Newark, New Jersey, for example, just launched a four-department ABC pilot program. ABC is being tested in the Neighborhood Services Department, the city purchasing office, the Office of Corporate Counsel and also in one of the mushiest realms of government service imaginable: health and human services. "The director of health and human services actually grabbed us and volunteered for the pilot program," says Danny Hill, director of Newark's Office of Management and Budget.

Breaking a 20-year-old habit of looking at cost in terms of lump-sum grants and line-item budgets hasn't been a breeze, but Catherine Cuomo-Cecere, Newark's health and human services director, sees the growing pains as a positive part of the process. She has helped her staff realize that ABC is not "Big Brother looking over their shoulder," and that it is, simply, a way to deliver services much more effectively. "Once people begin to understand that even your printing expenses impact your overall service delivery budget," she says, "then they can start looking at the real cost of running projects."

She hasn't tried to sell ABC to her staff by criticizing the old way of doing business. In fact, she has taken quite the opposite tack. "It's important to acknowledge that staff has been doing a good job, but that we're offering a way that might help them do the job even better."

There's another selling point. For departments that apply for grants, it is now important to have good information on activities, their cost and what a department is accomplishing through them.

Even as Newark's Health and Human Services Department tries to apply the science of accounting to the frequently messy world of human services and the uncontrollable variables of human behavior, it has been able to calculate the average cost of achieving certain outcomes. The agency knows, for instance, how long it takes to immunize a child and what the advertising, labor and material costs involved are. It also knows how long it takes to get that information into the database and what that costs. With this information in hand, the agency can then look around at other jurisdictions and start benchmarking against an average.

While it all sounds clean and neat, the truth is that, as with any management or accounting practice, looking only at numbers to assess a government service can be a big mistake. "ABC does focus staff on the fact that we have goals, that speed is important and that cost is a factor," says San Diego personnel director Snapper. But he emphasizes that data collected through ABC should not be the bottom line driving how services are delivered.

If it is, the consequences could be very counterproductive. For example, Snapper says he could easily reduce costs in his operation.
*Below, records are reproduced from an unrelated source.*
-- ==== Sys2Proof/Machine/LaneRows.lean ====
section
/-! DEFINITION. Windows, suspension, budgets and credits of the lanes (R25, R109 to R116, R119, R159, R180). -/

namespace Sys2Proof.Machine

/-- Whether an activation that this module still leads after a commanded veer holds lane `l` (R226). -/
def State.leadsOn (s : State) (l : Nat) : Bool :=
  (match (s.lane l).act with | some a => a.role == 1 | none => false) ||
  (upFrom 0 512).any fun t => match (s.task t).susp with
    | some (a, _) => a.role == 1 && s.taskLane t == l
    | none => false

/-- The slow access that stalls lane `l` (R68). -/
def State.slowOfLane (s : State) (l : Nat) : Option SlowAcc := s.sys.slow.find? fun a => a.lane == some l

/-- Budget exhausted on lane `l`; during a stall on a slow domain the activation stops when the access completes
(R70, R116). -/
def State.exhaust (s : State) (l : Nat) : State :=
  match (s.lane l).act, s.slowOfLane l with
  | some a, some _ => s.setLane l { s.lane l with act := some { a with exhausted := true } }
  | _, _ => s.budgetGone l

/-- The clock moves on to the exhaustion of the budget on lane `l` (R114, R116). The leeward module counts none (R205). -/
def State.budgetEnd (s : State) (l : Nat) : State :=
  match (s.lane l).act with
  | none => s
  | some a =>
    if s.led a || a.halted then s
    else (s.advance (a.budget - s.fld (Fld.PRT_RUNUSED_used l))).exhaust l

/-- The instant at which the window open on lane `l` ends. -/
def State.windowStop (s : State) (l : Nat) : Option Nat :=
  let x := s.lane l
  match (s.laneEntries s.planBase l).find? fun (a, _, p, _) =>
      x.window == some p && s.sys.tc0 + 12500 * a + 1500 == x.openAt with
  | some (a, n, _, _) => some (s.sys.tc0 + 12500 * (a + n))
  | none => none

/-- What stands on lane `l` at the end of its window: an activation whose budget is exhausted in that clock overruns,
any other is suspended (R111, R115). -/
def State.leaveWindow (s : State) (l : Nat) : State :=
  let s1 := match (s.lane l).act with
    | none => s
    | some a =>
      if s.led a then s
      else if !a.halted && decide (a.budget ≤ s.fld (Fld.PRT_RUNUSED_used l)) then s.budgetGone l else s.suspend l
  (s1.setLane l { s1.lane l with window := none }).put (Fld.PRT_RUN_part l) 0

/-- A window ends on lane `l`: the clock moves on to that instant. -/
def State.windowEnd (s : State) (l : Nat) : State :=
  if (s.leeward && !s.leadsOn l) || (s.lane l).window.isNone then s
  else
    let s1 := match s.windowStop l with
      | some t => s.advance (t - s.clk)
      | none => s
    s1.leaveWindow l

/-- A stall on a slow domain does not outlast a window (R70): the access of lane `l` completes first. None: it gives a
reserved field another value. -/
def State.finishSlow (s : State) (l : Nat) : Option State :=
  match s.slowOfLane l with
  | none => some s
  | some a => (s.dropSlow a.master).slowLane a l

/-- Entry `e` of lane `l`'s slot table begins (R110): caches and registers cleared, the partition's windows loaded. -/
def State.windowStart (s : State) (l e : Nat) : State :=
  match (s.laneEntries s.planBase l)[e]? with
  | none => s
  | some (a, _, p, v) =>
    if !v || !s.laneUsable l || (s.leeward && !s.leadsOn l) then s
    else
      let at_ := s.sys.tc0 + 12500 * a
      let s0 := if (s.lane l).window.isSome then s.windowEnd l else s
      let s1 := s0.advance (at_ - s0.clk)
      (s1.setLane l { s1.lane l with eng := {}, window := some p, openAt := at_ + 1500 }).put (Fld.PRT_RUN_part l) p

/-- The first snapshot forwarded for lane `l` (R202). -/
def State.forwardedOn (s : State) (l : Nat) : Option FwdItem :=
  s.red.queue.find? fun i => i.kind == fwSnapshot && wAt i.ws 1 == wd l

/-- The next activation on lane `l` of the leeward module: the first whose snapshot was forwarded (R202, R205). -/
def State.leewardStart (s : State) (l : Nat) : State :=
  match s.forwardedOn l with
  | none => s
  | some i =>
    let t := (wAt i.ws 0).toNat
    let p := s.taskPart t
    if !s.taskPlaced t || s.taskLane t != l || (s.task t).susp.isSome || (s.task t).copying then s
    else
      let tr := ((s.task t).pending).getD { src := (wAt i.ws 5).toNat % 256, angle := wAt i.ws 6, order := s.clk }
      let s1 := if s.leeward then
          (s.setLane l { s.lane l with window := some p, openAt := s.clk }).put (Fld.PRT_RUN_part l) p
        else s
      (s1.startAct l t tr).followEvents l

/-- A pending activation starts on lane `l` in the open window, after the slot overhead (R25, R110). -/
def State.windwardStart (s : State) (l p : Nat) : State :=
  if (s.suspendedOn l p).isSome then s
  else
    let s1 := s.advance ((s.lane l).openAt - s.clk)
    match s1.nextTask l p with
    | none => s1
    | some (t, tr) => s1.startAct l t tr

/-- The next activation starts on lane `l`. -/
def State.startNext (s : State) (l : Nat) : State :=
  if !s.runsCode || !s.laneUsable l || (s.lane l).act.isSome then s
  else
    let s0 := s.refreshDomains
    if s0.leeward || (s0.red.crossing && (s0.forwardedOn l).isSome) then s0.leewardStart l
    else if s0.gaveUp then s
    else match (s0.lane l).window with
      | none => s
      | some p => s0.windwardStart l p

/-- A suspended activation resumes in a window of its partition, after the slot overhead (R111). A halted one stays
halted (R191). -/
def State.resumeNext (s : State) (l : Nat) : State :=
  if !s.runsCode || (s.lane l).act.isSome then s
  else match (s.lane l).window with
    | none => s
    | some p =>
      match s.suspendedOn l p with
      | none => s
      | some t =>
        match (s.task t).susp with
        | some (a, _) => if a.halted || s.led a then s else (s.advance ((s.lane l).openAt - s.clk)).resume l p
        | none => s

/-- The committed map of task `t` has been copied over the other one (R159). -/
def State.mapCopied (s : State) (t : Nat) : State :=
  if (s.task t).copying then
    let s1 := s.copyMap (s.taskInst t)
    s1.setTask t { s1.task t with copying := false }
  else s

/-- A credit window begins (R119): every partition's use is shown, and those that waited go on. Transfers that found the credits
spent are a wait, which the window that ends counts once; they take credits of the next. -/
def State.creditWindow (s : State) : State :=
  let used := fun p => SMap.get 0 p s.prt.dram
  let s1 := (upFrom 0 64).foldl (fun s1 p =>
    let late := decide (s.dramCredits p < used p) && !s.prt.waiting.contains p
    (if late then s1.bump (Fld.PRT_USE_DRAM_stalls p) else s1).put (Fld.PRT_USE_DRAM_last p) (min (s.dramCredits p) (used p))) s
  let owed := (upFrom 0 64).foldl (fun m p => SMap.set 0 p (used p - s.dramCredits p) m) []
  { s1 with prt := { s1.prt with dram := owed, waiting := [] } }

/-- The checker frees an entry of lane `l`'s agreement buffer, and a main that waited for it goes on (R180). -/
def State.freeAgreement (s : State) (l : Nat) : State :=
  let x := s.lane l
  if x.agr.isEmpty then s
  else s.setLane l { x with agr := x.agr.drop 1, stalled := x.stalled && (s.slowOfLane l).isSome }

/-- A lockstep mismatch, or an uncorrectable error in the lane's own memory (R177, R182). -/
def State.mismatch (s : State) (l kind : Nat) : State :=
  if s.laneSplit l && kind != 9 then s else s.pairFail (l / 2) kind l

end Sys2Proof.Machine
end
Personnel staff, for instance, could skimp on background checks or drug tests for new hires. "Yes, it's faster and cheaper, but you end up sacrificing quality," Snapper says. "That's the dilemma of dealing not with potholes but with personnel."

As it turns out, however, potholes can present a similar dilemma. Recently, Indianapolis has been experiencing what officials there describe as "pothole recidivism": Potholes filled to the brim at a carefully calculated cost are starting to un-fill themselves. And so Indianapolis is pondering a new variable in the pothole-filling equation: longevity. And longer-lasting pothole repairs will probably cost more money.

In other words, the age-old balancing act for government of cost versus outcome continues. ABC, say its proponents, can help government operate more efficiently, but ultimately its most significant contribution to public management and budgeting is that it allows government to perform that cost-versus-outcome balancing act in a more informed way.